Schedules have been built for aircraft utilization rather than timed to when customers want to fly. Policies like baggage interlining, standby and confirmed flight changes are built around avoiding revenue leakage rather than thinking through how they’re experienced by the customer. And their long-term focus on competing with Spirit and Frontier rather than Delta and United led them to a product that fails to command a revenue premium – for instance not having enough extra legroom or business and first clas seats to sell.

But in many ways they’ve been getting a lot better. They’ve been getting a lot better even in ways they don’t take enough credit for. They were the first airline with sufficient bandwidth to offer high speed wifi to everyone, they just didn’t make it free. They’re rolling out high speed wifi to their regional jets… I’m now writing from one right now… but don’t really tell the story.
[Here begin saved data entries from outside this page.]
-- ==== Sys2Proof/Tests/Slice0.lean ====
section
/-! SUPPORT. Tests against the vectors of 95_test_vectors.md, the WellFormed smoke test, and for every statement with hypotheses a
state and operands that meet all of them (`witness_…`). -/

namespace Sys2Proof.Tests

open Sys2Proof.Machine

-- Kernel-checked tests wait for one another: one at a time, so that no thread is held for each of them.
set_option Elab.async false

/-! ### Helpers -/

/-- After reset and the table build, with the given DMEM bytes from address `a` on. -/
def ready (a : Nat) (bs : List Byte) : State := { buildTable State.reset with dmem := Memory.storeBytes [] a bs }

/-- The next state, where the outcome is one. -/
def after (s : State) : Host.Outcome State Fault Refusal → State
  | .next t => t
  | .fault _ => s
  | .refused _ => s

/-- A command run in a state. -/
def ran (i : Instr) (s : State) : State := after s (exec i s)

/-- A command word run through issue and the Engine's step. -/
def issued (w : Word) (s : State) : State := after s (step { issue w s with turns := [.engine] })

/-- The listed bytes of a range. -/
def shown (m : Memory) (a n : Nat) : List (Option Byte) := (List.range n).map fun i => m.lookup (a + i)

/-- Operand registers set. -/
def ops (a n d : Half) (s : State) : State := { s with addrA := a, lenA := n, addrD := d }

/-- A 32-bit Host write, and a 32-bit Host read's value. -/
def wr32 (off : WinOff) (v : Word) (s : State) : State := hostAccess { offset := off, width := 32, value := some v } s
def rd32 (off : WinOff) (s : State) : Word := (hostAccess { offset := off, width := 32, value := none } s).readData

/-- ASCII "123456789" at 0x010 with ADDR_A, LEN_A on it (V2.16). -/
def digits : State :=
  ops 0x010#16 9#16 0#16 (ready 0x010 [0x31#8, 0x32#8, 0x33#8, 0x34#8, 0x35#8, 0x36#8, 0x37#8, 0x38#8, 0x39#8])

/-- The ping frame of V3 at address 0. -/
def pingFrame : List Byte :=
  [0x00#8, 0x02#8, 0x00#8, 0x06#8, 0x00#8, 0x0C#8, 0x01#8, 0x16#8,
   0x41#8, 0x42#8, 0x43#8, 0x44#8, 0x45#8, 0x46#8, 0x47#8, 0x48#8, 0x49#8, 0x4A#8]

/-- V3 with a given LEN_A. -/
def pingAt (n : Half) : State := ops 0#16 n 0#16 (ready 0 pingFrame)

/-- The header registers of V7.1 and V8. -/
def ackHdr (s : State) : State := { s with hdrTid := 7#16, hdrProto := 6#16, hdrUnit := 1#8, hdrMsgid := 0x03#8 }

/-- V8.1. -/
def ackState : State := ackHdr (ops 0x100#16 1#16 0x200#16 (ready 0x100 [0x47#8]))

/-- V5.3. -/
def deobfState : State :=
  ops 0x300#16 9#16 0x400#16 (ready 0x300 [1#8, 2#8, 3#8, 4#8, 5#8, 6#8, 7#8, 8#8, 9#8])

/-- V6.1, its body bytes 71 .. 76. -/
def parseState (n : Half) : State :=
  { ops 0x200#16 n 0#16 (ready 0x247 [0xFF#8, 0xFF#8, 0xFF#8, 0xFE#8, 0x80#8, 0x00#8]) with
    ndesc := 3#7
    desc := ((Vector.replicate 64 0#18).set 0 0x20000#18).set 1 0x10004#18 |>.set 2 0x10002#18 }

/-- CLASSIFY's header registers (V4). -/
def header (p : Half) (m : Byte) (len : Half) : State :=
  { ready 0 [] with hdrProto := p, hdrMsgid := m, hdrLen := len }

/-- A command word pending after the table build. -/
def waiting (w : Word) : State := { ready 0 [] with pending := some w }

/-! ### WellFormed refuses what is ill formed -/

theorem test_wf_refuses_reserved_bits : Cmd32.wellFormed { op := 0x01#8, c := false, res := 1#23 } = false := by decide
theorem test_wf_refuses_reserved_op : Cmd32.wellFormed { op := 0x04#8, c := false, res := 0#23 } = false := by decide
theorem test_wf_refuses_continue_on_parse : Cmd32.wellFormed { op := 0x30#8, c := true, res := 0#23 } = false := by decide
theorem test_wf_accepts_crc_continue : Cmd32.wellFormed { op := 0x01#8, c := true, res := 0#23 } = true := by decide
theorem test_wf_refuses_wb_past_dmem : AsmStmt.wellFormed (.wb 0x800#12 0#8) = false := by decide
theorem test_wf_refuses_rb_past_dmem : AsmStmt.wellFormed (.rb 0x800#12) = false := by decide
theorem test_wf_refuses_wbs_past_dmem : AsmStmt.wellFormed (.wbs 0x7FF#12 [0#8, 0#8]) = false := by decide
theorem test_wf_refuses_wbs_of_nothing : AsmStmt.wellFormed (.wbs 0#12 []) = false := by decide
theorem test_wf_refuses_brc_bit_32 : AsmStmt.wellFormed (.brc .status 32 0) = false := by decide
theorem test_wf_refuses_brs_bit_32 : AsmStmt.wellFormed (.brs .status 32 0) = false := by decide
theorem test_wf_refuses_label_twice : asmWellFormed [.label 0, .label 0] = false := by decide
theorem test_wf_refuses_label_missing : asmWellFormed [.jmp 0] = false := by decide

/-! ### Decoding: words written out from 30_encoding.md R80, R81 and V10 -/

theorem test_decode_nop : decode 0x00000000#32 = .command .nop := by decide
theorem test_decode_crc : decode 0x00000001#32 = .command (.crc false) := by decide
theorem test_decode_crc_c : decode 0x00000101#32 = .command (.crc true) := by decide
theorem test_decode_crcAppend : decode 0x00000002#32 = .command (.crcAppend false) := by decide
theorem test_decode_crcAppend_c : decode 0x00000102#32 = .command (.crcAppend true) := by decide
theorem test_decode_crcVerify : decode 0x00000003#32 = .command (.crcVerify false) := by decide
theorem test_decode_crcVerify_c : decode 0x00000103#32 = .command (.crcVerify true) := by decide
theorem test_decode_decodeHdr : decode 0x00000010#32 = .command .decodeHdr := by decide
theorem test_decode_classify : decode 0x00000011#32 = .command .classify := by decide
theorem test_decode_deobf : decode 0x00000020#32 = .command .deobf := by decide
theorem test_decode_parse : decode 0x00000030#32 = .command .parse := by decide
theorem test_decode_buildHdr : decode 0x00000040#32 = .command .buildHdr := by decide
theorem test_decode_buildAck : decode 0x00000041#32 = .command .buildAck := by decide
theorem test_decode_pingEcho : decode 0x00000042#32 = .command .pingEcho := by decide

/-- The reserved words of V10, V2.26 and V8.9, by the reason they are illegal. -/
theorem test_decode_illegal_words :
    [0x00000200#32, 0x80000001#32, 0x00000201#32].map decode = List.replicate 3 (.illegal .reservedBits) ∧
      [0x00000004#32, 0x00000012#32, 0x00000021#32, 0x00000043#32, 0x000000FF#32].map decode =
        List.replicate 5 (.illegal .reservedOp) ∧
      [0x00000100#32, 0x00000110#32, 0x00000141#32].map decode = List.replicate 3 (.illegal .continueNotAllowed) := by decide

/-- V8.9: the command ends with BAD_OPCODE. -/
theorem test_illegal_word_ends_with_bad_opcode : (issued 0x141#32 (ready 0 [])).errcode = 0x10#8 := by decide +kernel

theorem test_table_word_and_fetch :
    decodeTableWord 32 0x00000042 = some .pingEcho ∧ decodeTableWord 32 0x00000142 = none ∧
      step (State.reset.withFetchWord 32 0x41) = exec .buildAck (State.reset.withFetchWord 32 0x41) := ⟨by decide, by decide, rfl⟩

/-! ### The commands -/

/-- V10.1: NOP clears an earlier error. -/
theorem test_nop_clears_the_error :
    (issued 0#32 (ran .decodeHdr (pingAt 8#16))).errcode = 0x00#8 ∧
      statusWord (issued 0#32 (ran .decodeHdr (pingAt 8#16))) = 0x05#32 := by decide +kernel

/-- V1: entries of the table. -/
theorem test_table_entries :
    rd32 0x400#13 (ready 0 []) = 0#32 ∧ rd32 0x404#13 (ready 0 []) = 0xC0C1#32 ∧ rd32 0x600#13 (ready 0 []) = 0xA001#32 ∧
      rd32 0x7FC#13 (ready 0 []) = 0x4040#32 ∧ rd32 0x568#13 (ready 0 []) = 0x3B80#32 := by decide +kernel

/-- V2.2, and V2.10 with V2.11. -/
theorem test_crc_digits : (ran (.crc false) digits).crcResult = 0x4B37#16 := by decide +kernel
theorem test_crc_in_two_pieces :
    (ran (.crc false) { digits with lenA := 4#16 }).crcResult = 0x30BA#16 ∧
      (ran (.crc true) { ran (.crc false) { digits with lenA := 4#16 } with addrA := 0x14#16, lenA := 5#16 }).crcResult =
        0x4B37#16 := by decide +kernel

/-- V2.16, V2.17. -/
theorem test_crcAppend_both_orders :
    shown (ran (.crcAppend false) digits).dmem 0x19 2 = [some 0x4B#8, some 0x37#8] ∧
      shown (ran (.crcAppend false) { digits with crcOrder := true }).dmem 0x19 2 = [some 0x37#8, some 0x4B#8] := by
  decide +kernel
/-- V2.18, V2.19. -/
theorem test_crcAppend_at_the_end :
    shown (ran (.crcAppend false) (ops 0x7FE#16 0#16 0#16 (ready 0 []))).dmem 0x7FE 2 = [some 0xFF#8, some 0xFF#8] ∧
      (ran (.crcAppend false) (ops 0x7FF#16 0#16 0#16 (ready 0 []))).errcode = 0x11#8 := by decide +kernel

/-- V2.21, V2.24. -/
theorem test_crcVerify_finds_the_order :
    statusWord (ran (.crcVerify false) (ran (.crcAppend false) digits)) = 0x45#32 ∧
      (ran (.crcVerify false) { ran (.crcAppend false) digits with crcOrder := true }).crcMatch = false := by
  decide +kernel
/-- V2.22. -/
theorem test_crcVerify_mismatch_is_no_error :
    statusWord (ran (.crcVerify false)
      { ran (.crcAppend false) digits with dmem := (ran (.crcAppend false) digits).dmem.store 0x19 0x4A#8 }) = 0x05#32 := by
  decide +kernel

/-- V3.3, V3.6. -/
theorem test_decodeHdr_fields :
    (let t := ran .decodeHdr (pingAt 18#16)
     (t.hdrTid, t.hdrProto, t.hdrLen, t.hdrUnit, t.hdrMsgid, statusWord t) = (2#16, 6#16, 12#16, 1#8, 0x16#8, 0x35#32)) ∧
      (ran .decodeHdr (pingAt 9#16)).bodyNeed = 9#17 ∧ (ran .decodeHdr (pingAt 9#16)).bodyComplete = false := by
  decide +kernel
/-- V3.2, V3.8, V3.10, V3.11. -/
theorem test_decodeHdr_errors :
    (ran .decodeHdr (pingAt 8#16)).errcode = 0x01#8 ∧ (ran .decodeHdr (pingAt 301#16)).errcode = 0x02#8 ∧
      (ran .decodeHdr { pingAt 5#16 with addrA := 0x7FF#16 }).errcode = 0x01#8 ∧
      (ran .decodeHdr { pingAt 9#16 with addrA := 0x7FA#16 }).errcode = 0x11#8 := by decide +kernel

/-- V4.1 to V4.15. -/
theorem test_classify_kinds :
    [(5#16, 0x04#8, 257#16), (5#16, 0x04#8, 10#16), (6#16, 0x03#8, 257#16), (5#16, 0x03#8, 258#16), (6#16, 0x16#8, 12#16),
      (5#16, 0x16#8, 32#16), (6#16, 0x16#8, 22#16), (5#16, 0x50#8, 257#16), (5#16, 0x50#8, 12#16), (6#16, 0x19#8, 0#16),
      (6#16, 0xFF#8, 12#16)].map (fun (p, m, l) => rd32 0x02C#13 (ran .classify (header p m l))) =
      [1#32, 0#32, 5#32, 0#32, 3#32, 3#32, 0#32, 6#32, 0#32, 7#32, 0#32] := by decide +kernel
/-- V4.16, V4.19. -/
theorem test_classify_other_protocols :
    (ran .classify (header 0#16 0x04#8 257#16)).errcode = 0x03#8 ∧
      (ran .classify (header 0x0105#16 0x04#8 257#16)).errcode = 0x03#8 := by decide +kernel

/-- V5.3. -/
theorem test_deobf_growatt :
    shown (ran .deobf deobfState).dmem 0x400 9 =
      [0x46#8, 0x70#8, 0x6C#8, 0x73#8, 0x64#8, 0x72#8, 0x73#8, 0x4F#8, 0x7B#8].map some := by decide +kernel
/-- V5.9, V5.10, V5.12, V5.13. -/
theorem test_deobf_errors :
    (ran .deobf { deobfState with keyLen := 17#5 }).errcode = 0x12#8 ∧
      (ran .deobf { deobfState with keyLen := 0#5, addrA := 0x7FF#16 }).errcode = 0x12#8 ∧
      (ran .deobf { deobfState with addrD := 0x7FF#16 }).errcode = 0x11#8 ∧
      (ran .deobf { deobfState with addrD := 0x301#16 }).errcode = 0x13#8 := by decide +kernel

/-- V6.1. -/
theorem test_parse_overlapping_fields :
    [0, 1, 2, 3].map (fun i => (ran .parse (parseState 77#16)).recs.toList.getD i 1#32) =
      [0xFFFFFFFE#32, 0x00008000#32, 0x0000FFFE#32, 0#32] := by decide +kernel
/-- V6.2, V6.3, V6.5, V6.8. -/
theorem test_parse_errors :
    (ran .parse (parseState 76#16)).errcode = 0x04#8 ∧
      (ran .parse { parseState 77#16 with desc := (parseState 77#16).desc.set 1 0x30004#18 }).errcode = 0x14#8 ∧
      (ran .parse { parseState 77#16 with ndesc := 65#7 }).errcode = 0x14#8 ∧
      (ran .parse { parseState 77#16 with addrA := 0x7C0#16 }).errcode = 0x11#8 := by decide +kernel

/-- V7.1, V7.3. -/
theorem test_buildHdr :
    shown (ran .buildHdr { ackState with lenA := 3#16 }).dmem 0x200 9 =
        ([0x00#8, 0x07#8, 0x00#8, 0x06#8, 0x00#8, 0x03#8, 0x01#8, 0x03#8].map some) ++ [none] ∧
      (ran .buildHdr { ackState with addrD := 0x7F9#16 }).errcode = 0x11#8 := by decide +kernel

/-- V8.1. -/
theorem test_buildAck :
    shown (ran .buildAck ackState).dmem 0x200 11 =
        [0x00#8, 0x07#8, 0x00#8, 0x06#8, 0x00#8, 0x03#8, 0x01#8, 0x03#8, 0x47#8, 0x36#8, 0x5A#8].map some ∧
      (ran .buildAck ackState).crcResult = 0x365A#16 ∧ (ran .buildAck ackState).outLen = 11#16 := by decide +kernel
/-- V8.4, V8.5, V8.6. -/
theorem test_buildAck_in_place_and_errors :
    (ran .buildAck { ackState with addrD := 0xF8#16 }).errcode = 0x00#8 ∧
      (ran .buildAck { ackState with addrD := 0x100#16 }).errcode = 0x13#8 ∧
      (ran .buildAck { ackState with addrD := 0x7F6#16 }).errcode = 0x11#8 := by decide +kernel

/-- After V3.6, with PING_ECHO's operands. -/
def echoState (a d : Half) : State := { ran .decodeHdr (pingAt 18#16) with addrA := a, addrD := d }

/-- V9.1. -/
theorem test_pingEcho :
    shown (ran .pingEcho (echoState 8#16 0x400#16)).dmem 0x400 18 = pingFrame.map some ∧
      (ran .pingEcho (echoState 8#16 0x400#16)).outLen = 18#16 := by decide +kernel
/-- V9.4, V9.6, V9.7, V9.8. -/
theorem test_pingEcho_errors :
    (ran .pingEcho { echoState 0x7FF#16 0#16 with hdrLen := 0#16 }).errcode = 0x15#8 ∧
      (ran .pingEcho (echoState 8#16 4#16)).errcode = 0x13#8 ∧
      (ran .pingEcho (echoState 0x7FC#16 0x400#16)).errcode = 0x11#8 ∧
      (ran .pingEcho { echoState 8#16 0x400#16 with hdrLen := 0xFFFF#16 }).errcode = 0x11#8 := by decide +kernel

/-! ### The host window and reset: V10.2, V11, V12 -/

theorem test_cmd_write_is_issued_at_once : statusWord (wr32 0x008#13 0x10#32 (ran .decodeHdr (pingAt 8#16))) = 0x03#32 := by
  decide +kernel
theorem test_key_and_unassigned_after_reset :
    rd32 0x060#13 State.reset = 0x47726F77#32 ∧ rd32 0x058#13 State.reset = 0#32 ∧ rd32 0x020#13 State.reset = 0xFFFF#32 ∧
      rd32 0x000#13 State.reset = 0x47504501#32 := by decide +kernel
/-- V6.10. -/
theorem test_recSize_reads : rd32 0x04C#13 (parseState 0#16) = 6#32 ∧
    rd32 0x04C#13 { parseState 0#16 with ndesc := 1#7, desc := (parseState 0#16).desc.set 0 0x2FFFF#18 } = 0x10003#32 := by
  decide +kernel
/-- V12.1, V12.2, V12.4. -/
theorem test_model_faults :
    (wr32 0x014#13 5#32 (waiting 0#32)).faultHostHazard = true ∧
      (hostAccess { offset := 0x010#13, width := 16, value := some 0#32 } State.reset).faultBusMisuse = true ∧
      (wr32 0x012#13 0#32 State.reset).faultBusMisuse = true ∧ (wr32 0x004#13 0xFFFFFFFF#32 (waiting 0#32)).faultHostHazard = false := by
  decide +kernel
/-- R93: the encoding of `run CRC.c` where the third read of STATUS shows DONE = 1; P1: a branch taken past a `halt`. -/
theorem test_program_encoding :
    encodeProgram [.run (.crc true)] 9 [0x03#32, 0x03#32, 0x05#32] =
        { offset := 0x008#13, width := 32, value := some 0x101#32 } ::
          List.replicate 3 { offset := 0x004#13, width := 32, value := none } ∧
      encodeProgram [.brs .status 3 9, .halt, .label 9, .rd .kind] 9 [0x0D#32, 0#32] =
        [{ offset := 0x004#13, width := 32, value := none }, { offset := 0x02C#13, width := 32, value := none }] ∧
      encodeProgram [.brs .status 3 9, .halt, .label 9, .rd .kind] 9 [0x05#32, 0#32] =
        [{ offset := 0x004#13, width := 32, value := none }] ∧
      encodeProgram [.wbs 0x7FE#12 [1#8, 2#8]] 9 [] =
        [{ offset := 0x17FE#13, width := 8, value := some 1#32 }, { offset := 0x17FF#13, width := 8, value := some 2#32 }] ∧
      assemble [.brs .status 3 9, .halt, .label 9, .rd .kind] =
        [rdOp .status, .branchIf 3 true 3, .halt, rdOp .kind] := by decide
  • Where is the web page tracker showing the progress updating this fleet?
  • Where is even the announcement on my flight that this aircraft has the fast wifi?

American’s lounge food lags what Delta offers, but it’s actually improving quite a bit. It probably still lags United in many cases, but not by much. I was shocked to find that the cole slaw in the Philadelphia Admiral’s Club was legit by New York deli standards.


Philadelphia Admirals Club Cole Slaw

Even in my home club of Austin they’ve ramped up much better food in the past few weeks, against an already improved offering. American just really doesn’t tell this story.

I write this from the Austin club where they have the new dishware that first appeared in the Washington National E concourse club and that makes everything just look so much more appetizing.


Washington National E Concourse Admirals Club

Their new business class and premium economy products are shockingly gorgeous. They aren’t putting their new business and premium economy in the 787s and 777-200s that are already in their fleet. They’re allergic to capital investment.


Boeing 787-9P Suites


Boeing 787-9P Suites

Their new lounge template is stunning. They aren’t building enough new lounges or retrofitting lounges to this standard.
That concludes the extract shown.